The World from Berlin Sarkozy's 'Bewildering Mish-Mash of Measures'
French President Nicolas Sarkozy on Thursday unveiled a scheme to spend 26 billion to energize the flagging French economy. But German editorials look beyond the big number -- and warn it is far from a magical economic elixir.
France has become the latest European Union country to dig into its pocket to try to halt the economic slide. President Nicolas Sarkozy's 26 billion economic lifeline hopes to encourage recovery by funding investment projects rather than direct boosts for consumers.
French President Nicolas Sarkozy outlines his economic stimulus plan: "Our answer to the crisis is investment."
Speaking in Douai, Northern France, near a Renault factory, Sarkozy said almost 3 billion will be injected into the all-important automobile and housing sectors. The construction industry will be helped by a 6.5 billion investment plan to upgrade railways, schools and hospitals. Meanwhile, infrastructure projects will be accelerated, investment will be encouraged and small firms will be rewarded for new hiring: "Our answer to the crisis is investment," he told journalists.
The French scheme follows announcements of bail-out plans by its European neighbours -- but the tactics differ. While Sarkozy plans to spend, spend, spend, Britain will focus on slashing consumer taxes and Germany is prioritising
guaranteeing loans and stabilizing the banking sector. But German commentators said the package was no panacea for France's enduring problems -- not least its hefty debt pile accrued over decades.
The business newspaper Handelsblatt writes:
"French president Nicolas Sarkozy presents himself in the unfortunate tradition of predecessors like Francois Mitterrand and Jacques Chirac: we'll spend today and deal with the debt mountain tomorrow when times are better "
"France has been living beyond its means for more than 30 years. Unlike in Germany, successive governments have avoided hard measures like raising taxes for restructuring. So now France doesn't have the same leeway for an economic stimulus package."
"The new program doesn't change anything about France's chronic competitive weakness: Too little investment in research and development led to a weakness in exports by French companies. Politically, Sarkozy has no choice but to match Britain, Spain and Italy. But what will happen should the program not have the desired effect? In that case, France would be left sitting on huge debts. History teaches that well-ordered finances are important -- even in good times. Why should it be any different this time round?"
The left-leaning Die Tagezeitung writes:
"It is a paradox of the current European predicament that it is a continental problem -- but answers are provided nationally. The current crisis could be an ideal opportunity to develop common European economic politics -- along the lines which Sarkozy now proposes for France: big European infrastructural measures could include, for example, high-speed links between Paris and Berlin and Berlin and Warsaw or the construction of more flats and other job-intensive investment schemes. That would not only serve to boost a continent in crisis but would also, at the same time strengthen the European identity and sense of belonging."
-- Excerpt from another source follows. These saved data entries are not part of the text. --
-- ==== Sys2Proof/Laws/Ops.lean ====
section
/-! SUPPORT. What the shared operations can do: the register file, reports, and the settling at the end
of every command, field by field. -/
namespace Sys2Proof.Machine

/-- Object keys of different objects differ. -/
theorem okey_ne {i k j l : Nat} (hk : k < 256) (hl : l < 256) (h : i ≠ j ∨ k ≠ l) : okey i k ≠ okey j l := by
  unfold okey; omega

/-- A register reads back the value written. -/
theorem State.reg_setReg_same (s : State) (i k v : Nat) : (s.setReg i k v).reg i k = v := by
  unfold State.reg
  rw [State.n_setReg, State.setReg_regs, look_put_same]

/-- A register other than the one written reads as before. -/
theorem State.reg_setReg_ne (s : State) {i k j l : Nat} (v : Nat) (h : okey j l ≠ okey i k) :
    (s.setReg i k v).reg j l = s.reg j l := by
  unfold State.reg
  unfold look
  rw [State.n_setReg, State.setReg_regs, look?_put_ne _ _ v h]

/-- Counting leaves every other register alone. -/
theorem State.reg_inc_ne (s : State) {i k j l : Nat} (h : okey j l ≠ okey i k) :
    (s.inc i k).reg j l = s.reg j l := s.reg_setReg_ne _ h

@[simp] theorem State.stage_build (s : State) (d : Nat) (x : Staged) : (s.stage d x).build = s.build := by
  simp only [State.stage]; repeat' split
  all_goals simp
@[simp] theorem State.stage_aon (s : State) (d : Nat) (x : Staged) : (s.stage d x).aon = s.aon := by
  simp only [State.stage]; repeat' split
  all_goals simp
@[simp] theorem State.stage_seq (s : State) (d : Nat) (x : Staged) : (s.stage d x).seq = s.seq := by
  simp only [State.stage]; repeat' split
  all_goals simp
@[simp] theorem State.stage_hosts (s : State) (d : Nat) (x : Staged) : (s.stage d x).hosts = s.hosts := by
  simp only [State.stage]; repeat' split
  all_goals simp
@[simp] theorem State.stage_ten (s : State) (d : Nat) (x : Staged) : (s.stage d x).ten = s.ten := by
  simp only [State.stage]; repeat' split
  all_goals simp
@[simp] theorem State.stage_dram (s : State) (d : Nat) (x : Staged) : (s.stage d x).dram = s.dram := by
  simp only [State.stage]; repeat' split
  all_goals simp
@[simp] theorem State.stage_shadow (s : State) (d : Nat) (x : Staged) : (s.stage d x).shadow = s.shadow := by
  simp only [State.stage]; repeat' split
  all_goals simp
@[simp] theorem State.stage_freeze (s : State) (d : Nat) (x : Staged) : (s.stage d x).freeze = s.freeze := by
  simp only [State.stage]; repeat' split
  all_goals simp
@[simp] theorem State.stage_sparing (s : State) (d : Nat) (x : Staged) : (s.stage d x).sparing = s.sparing := by
  simp only [State.stage]; repeat' split
  all_goals simp
@[simp] theorem State.stage_bat (s : State) (d : Nat) (x : Staged) : (s.stage d x).bat = s.bat := by
  simp only [State.stage]; repeat' split
  all_goals simp
@[simp] theorem State.stage_adc (s : State) (d : Nat) (x : Staged) : (s.stage d x).adc = s.adc := by
  simp only [State.stage]; repeat' split
  all_goals simp
@[simp] theorem State.stage_clocks (s : State) (d : Nat) (x : Staged) : (s.stage d x).clocks = s.clocks := by
  simp only [State.stage]; repeat' split
  all_goals simp
@[simp] theorem State.stage_mgmt (s : State) (d : Nat) (x : Staged) : (s.stage d x).mgmt = s.mgmt := by
  simp only [State.stage]; repeat' split
  all_goals simp
@[simp] theorem State.stage_bus (s : State) (d : Nat) (x : Staged) : (s.stage d x).bus = s.bus := by
  simp only [State.stage]; repeat' split
  all_goals simp
@[simp] theorem State.stage_wire (s : State) (d : Nat) (x : Staged) : (s.stage d x).wire = s.wire := by
  simp only [State.stage]; repeat' split
  all_goals simp
@[simp] theorem State.stage_fw (s : State) (d : Nat) (x : Staged) : (s.stage d x).fw = s.fw := by
  simp only [State.stage]; repeat' split
  all_goals simp
@[simp] theorem State.stage_doms (s : State) (d : Nat) (x : Staged) : (s.stage d x).doms = s.doms := by
  simp only [State.stage]; repeat' split
  all_goals simp
@[simp] theorem State.stage_usedW1 (s : State) (d : Nat) (x : Staged) : (s.stage d x).usedW1 = s.usedW1 := by
  simp only [State.stage]; repeat' split
  all_goals simp
@[simp] theorem State.stage_out (s : State) (d : Nat) (x : Staged) : (s.stage d x).out = s.out := by
  simp only [State.stage]; repeat' split
  all_goals simp
@[simp] theorem State.stage_freeCount (s : State) (d : Nat) (x : Staged) : (s.stage d x).freeCount = s.freeCount := by
  simp only [State.stage]; repeat' split
  all_goals simp
@[simp] theorem State.stage_pending (s : State) (d : Nat) (x : Staged) : (s.stage d x).pending = s.pending := by
  simp only [State.stage]; repeat' split
  all_goals simp
@[simp] theorem State.report_build (s : State) (d c v w : Nat) (l : List Nat) :
    (s.report d c v w l).build = s.build := State.stage_build ..
@[simp] theorem State.report_aon (s : State) (d c v w : Nat) (l : List Nat) :
    (s.report d c v w l).aon = s.aon := State.stage_aon ..
@[simp] theorem State.report_seq (s : State) (d c v w : Nat) (l : List Nat) :
    (s.report d c v w l).seq = s.seq := State.stage_seq ..
@[simp] theorem State.report_hosts (s : State) (d c v w : Nat) (l : List Nat) :
    (s.report d c v w l).hosts = s.hosts := State.stage_hosts ..
@[simp] theorem State.report_ten (s : State) (d c v w : Nat) (l : List Nat) :
    (s.report d c v w l).ten = s.ten := State.stage_ten ..
@[simp] theorem State.report_dram (s : State) (d c v w : Nat) (l : List Nat) :
    (s.report d c v w l).dram = s.dram := State.stage_dram ..
@[simp] theorem State.report_shadow (s : State) (d c v w : Nat) (l : List Nat) :
    (s.report d c v w l).shadow = s.shadow := State.stage_shadow ..
@[simp] theorem State.report_freeze (s : State) (d c v w : Nat) (l : List Nat) :
    (s.report d c v w l).freeze = s.freeze := State.stage_freeze ..
@[simp] theorem State.report_sparing (s : State) (d c v w : Nat) (l : List Nat) :
    (s.report d c v w l).sparing = s.sparing := State.stage_sparing ..
@[simp] theorem State.report_bat (s : State) (d c v w : Nat) (l : List Nat) :
    (s.report d c v w l).bat = s.bat := State.stage_bat ..
@[simp] theorem State.report_adc (s : State) (d c v w : Nat) (l : List Nat) :
    (s.report d c v w l).adc = s.adc := State.stage_adc ..
@[simp] theorem State.report_clocks (s : State) (d c v w : Nat) (l : List Nat) :
    (s.report d c v w l).clocks = s.clocks := State.stage_clocks ..
@[simp] theorem State.report_mgmt (s : State) (d c v w : Nat) (l : List Nat) :
    (s.report d c v w l).mgmt = s.mgmt := State.stage_mgmt ..
@[simp] theorem State.report_bus (s : State) (d c v w : Nat) (l : List Nat) :
    (s.report d c v w l).bus = s.bus := State.stage_bus ..
@[simp] theorem State.report_wire (s : State) (d c v w : Nat) (l : List Nat) :
    (s.report d c v w l).wire = s.wire := State.stage_wire ..
@[simp] theorem State.report_fw (s : State) (d c v w : Nat) (l : List Nat) :
    (s.report d c v w l).fw = s.fw := State.stage_fw ..
@[simp] theorem State.report_doms (s : State) (d c v w : Nat) (l : List Nat) :
    (s.report d c v w l).doms = s.doms := State.stage_doms ..
@[simp] theorem State.report_usedW1 (s : State) (d c v w : Nat) (l : List Nat) :
    (s.report d c v w l).usedW1 = s.usedW1 := State.stage_usedW1 ..
@[simp] theorem State.report_out (s : State) (d c v w : Nat) (l : List Nat) :
    (s.report d c v w l).out = s.out := State.stage_out ..
@[simp] theorem State.report_freeCount (s : State) (d c v w : Nat) (l : List Nat) :
    (s.report d c v w l).freeCount = s.freeCount := State.stage_freeCount ..
@[simp] theorem State.report_pending (s : State) (d c v w : Nat) (l : List Nat) :
    (s.report d c v w l).pending = s.pending := State.stage_pending ..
"Instead, every country is homing in on local concerns and the crisis increases the competition between individual European countries. An economic programme like Sarkozy's stands for the re-nationalization of politics. The fact that Sarkozy, national president -- and at the same time the current European president -- ended his speech with 'vive la France' without 'vive l'Europe' is symptomatic."
The center-left Süddeutsche Zeitung writes:
"The president knows how to embellish (the details). His big talent lies in his ability to make himself and his measures appear bigger than they really are. He is an engaging speaker who is particularly arresting for people who hear his rhetorical phrases for the first time. That and his effervescent temperament separates Sarkozy from Angela Merkel. Because of the strong power base he enjoys in the French political system, he can also take a stronger position than the German chancellor. His party's big majority in parliament helps him as does the dominance of the loyal media."
"Additionally, Sarkozy will only face elections in 2012, the European elections in 2009 will probably hardly affect him; the French opposition is weak and, thus far, there has been no big public debate on how to deal with the crisis."
"But to believe that Sarkozy therefore, has a free hand, would be a mistake. That is demonstrated by the bewildering mish-mash of measures he has adopted. Because of France's high budget deficit, its room to manoeuvre is extremely limited. This also separates France from Germany -- and explains why he has to restrict himself to talking rather than acting.
Sarkozy knows that because of the high budget deficit, Frances recovery after the crisis is likely to be slower than that of Germany. Any additional debt burden will only serve to postpone the upturn."